[Saved data entries]
------------------------------

/-! ## Contexts, messages and barriers (R89 to R116) -/

/-- Context 0 runs the others: START begins a FREE context with the PC, the return address, the arguments and
the identifier of its issuer and everything else as at reset; STOP and CONT take a context out of rotation and
back, and one that is BLOCKED inside a VLS stays so, to stop when the VLS is done (R224), which is the model's inference
(log entry 44); REAP frees the lowest EXITED one; RQPOP takes the first task of the best priority; IDLE waits for an event
with delivery on, and in the next cycle that its context owns, once an event is there, delivery is off and the context
runs at sr.evec, no event bit cleared (R95, R96, R98, R111). Anyone else who issues these traps with cause 0x04, and so does context 0 that
issues THR.EXIT or THR.YIELD or names a context outside 1 to 15 (R89). -/
def Obligations.ContextZeroInstructions : Prop :=
  ∀ (s : State) (d a b : Reg) (x : Slot), s.pendingOf [d, a, b] = false →
    let ready := s.pendingOf [4, 5, 6, 7] = false
    (s.slot ≠ 0 → (∀ i ∈ [Instr.thrStop d, .thrCont d, .thrReap d, .thrRqpop d, .thrIdle], takes i s (s.trap 0x04 0)) ∧
      (U (s.rg b) % 512 = 0 → takes (.thrSpill d a b) s (s.trap 0x04 0) ∧ takes (.thrFill d a b) s (s.trap 0x04 0)) ∧
      (ready → U (s.rg a) % 4 = 0 → takes (.thrStart d a) s (s.trap 0x04 0))) ∧
    (U (s.rg b) % 512 ≠ 0 → takes (.thrSpill d a b) s (s.trap 0x03 (s.rg b)) ∧
      takes (.thrFill d a b) s (s.trap 0x03 (s.rg b))) ∧
    (ready → U (s.rg a) % 4 ≠ 0 → takes (.thrStart d a) s (s.trap 0x03 (s.rg a))) ∧
    (s.slot = 0 → takes .thrExit s (s.trap 0x04 0) ∧ takes .thrYield s (s.trap 0x04 0) ∧
      (U (s.rg d) = 0 ∨ 15 < U (s.rg d) →
        takes (.thrStop d) s (s.trap 0x04 (s.rg d)) ∧ takes (.thrCont d) s (s.trap 0x04 (s.rg d)) ∧
        (ready → U (s.rg a) % 4 = 0 → takes (.thrStart d a) s (s.trap 0x04 (s.rg d)))) ∧
      (U (s.rg a) = 0 ∨ 15 < U (s.rg a) → U (s.rg b) % 512 = 0 →
        takes (.thrSpill d a b) s (s.trap 0x04 (s.rg a)) ∧ takes (.thrFill d a b) s (s.trap 0x04 (s.rg a)))) ∧
    (s.slot = 0 → x ≠ 0 →
    (s.rg d = wrapU x.val → ready → U (s.rg a) % 4 = 0 →
      ((s.ctx s.key x).st ≠ .free → takes (.thrStart d a) s (s.trap 0x04 (s.rg d))) ∧
      ((s.ctx s.key x).st = .free → ∃ e : Ctx, takes (.thrStart d a) s (s.setCtx s.key x e).seq ∧
        e = { Ctx.reset with
          st := .run, pc := s.rg a, g := e.g, asid := s.me.asid, rights := s.me.rights, hit := (s.ctx s.key x).hit } ∧
        e.rd 1 = s.mine.spexit ∧ ∀ r : Reg, e.rd r = if r = 1 then s.mine.spexit
          else if r = 4 ∨ r = 5 ∨ r = 6 ∨ r = 7 then s.rg r else 0)) ∧
    (s.rg d = wrapU x.val → (s.ctx s.key x).ending = false →
      ((s.ctx s.key x).st ∈ [CtxSt.free, .exited, .spilling, .filling] →
        takes (.thrStop d) s s.seq ∧ takes (.thrCont d) s s.seq) ∧
      ((s.ctx s.key x).st ∈ [CtxSt.run, .blocked] →
        ((s.ctx s.key x).st = .blocked → (s.ctx s.key x).inVls = true →
          takes (.thrStop d) s (s.setCtx s.key x { s.ctx s.key x with stopping := true }).seq) ∧
        ((s.ctx s.key x).st = .run ∨ (s.ctx s.key x).inVls = false →
          takes (.thrStop d) s (s.setCtx s.key x { s.ctx s.key x with st := .stopped }).seq) ∧
        takes (.thrCont d) s s.seq) ∧
      ((s.ctx s.key x).st ∈ [CtxSt.stopped, .trapped] →
        let e := if (s.ctx s.key x).outstanding then s.ctx s.key x else (s.ctx s.key x).flushed
        e.skip = false →
        takes (.thrCont d) s (s.setCtx s.key x { e with
          trapRec := false, st := if e.wait.isSome then .blocked else .run }).seq)) ∧
    ((∀ y : Slot, (s.mine.ctxs[y]).st ≠ .exited) → takes (.thrReap d) s (s.result d 0)) ∧
    ((∀ y : Slot, y < x → (s.mine.ctxs[y]).st ≠ .exited) → (s.mine.ctxs[x]).st = .exited →
      takes (.thrReap d) s
        ((s.setCtx s.key x { s.ctx s.key x with st := .free }).result d (wrapU x.val))) ∧
    ((∀ p : Fin 4, s.mine.ready[p] = []) → takes (.thrRqpop d) s (s.result d 0)) ∧
    (∀ (p : Fin 4) (t : BitVec 16) (l : List (BitVec 16)), (∀ o : Fin 4, o < p → s.mine.ready[o] = []) →
      s.mine.ready[p] = t :: l → s.mine.ring = [] →
      takes (.thrRqpop d) s ((s.modMine fun c => { c with ready := c.ready.set p l }).result d
        (wrapU (p.val * 0x10000 + t.toNat)))) ∧
    (∃ t, takes .thrIdle s t ∧ t.mine.delivery = true ∧ t.me.st = .blocked ∧ t.me.pc = s.me.pc ∧ t.mem = s.mem ∧
      t.mine.event = s.mine.event ∧ t.flight = s.flight ∧
      (s.mine.event ≠ 0 → t.mayRun s.key = true → t.redirects s.key 0 = true))) ∧
    (∀ (k : Nat) (rest : List Nat) (e : Core), s.retry = [] → s.urgent = [] → s.dueInput = none → s.sched = 0 :: rest →
      s.cores[s.turn]? = some (k, e) →
      let before : State := { s with sched := rest, turn := s.turn + 1 }
      before.mayIssue k 0 = false → before.owner = 0 → before.redirects k 0 = true →
      ∃ t, step s = .next t ∧ (t.core k).delivery = false ∧ (t.core k).event = (s.core k).event ∧
        (t.ctx k 0).st = .run ∧ (t.ctx k 0).pc = (s.core k).evec ∧ (t.ctx k 0).g = (s.ctx k 0).g)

------------------------------

- [EXERCISE AIM]
Lines containing the word "wrapU" are to be pulled from the records and copied.

- [RESPONSE BELOW]
    (s.rg d = wrapU x.val → ready → U (s.rg a) % 4 = 0 →
    (s.rg d = wrapU x.val → (s.ctx s.key x).ending = false →
        ((s.setCtx s.key x { s.ctx s.key x with st := .free }).result d (wrapU x.val))) ∧
        (wrapU (p.val * 0x10000 + t.toNat)))) ∧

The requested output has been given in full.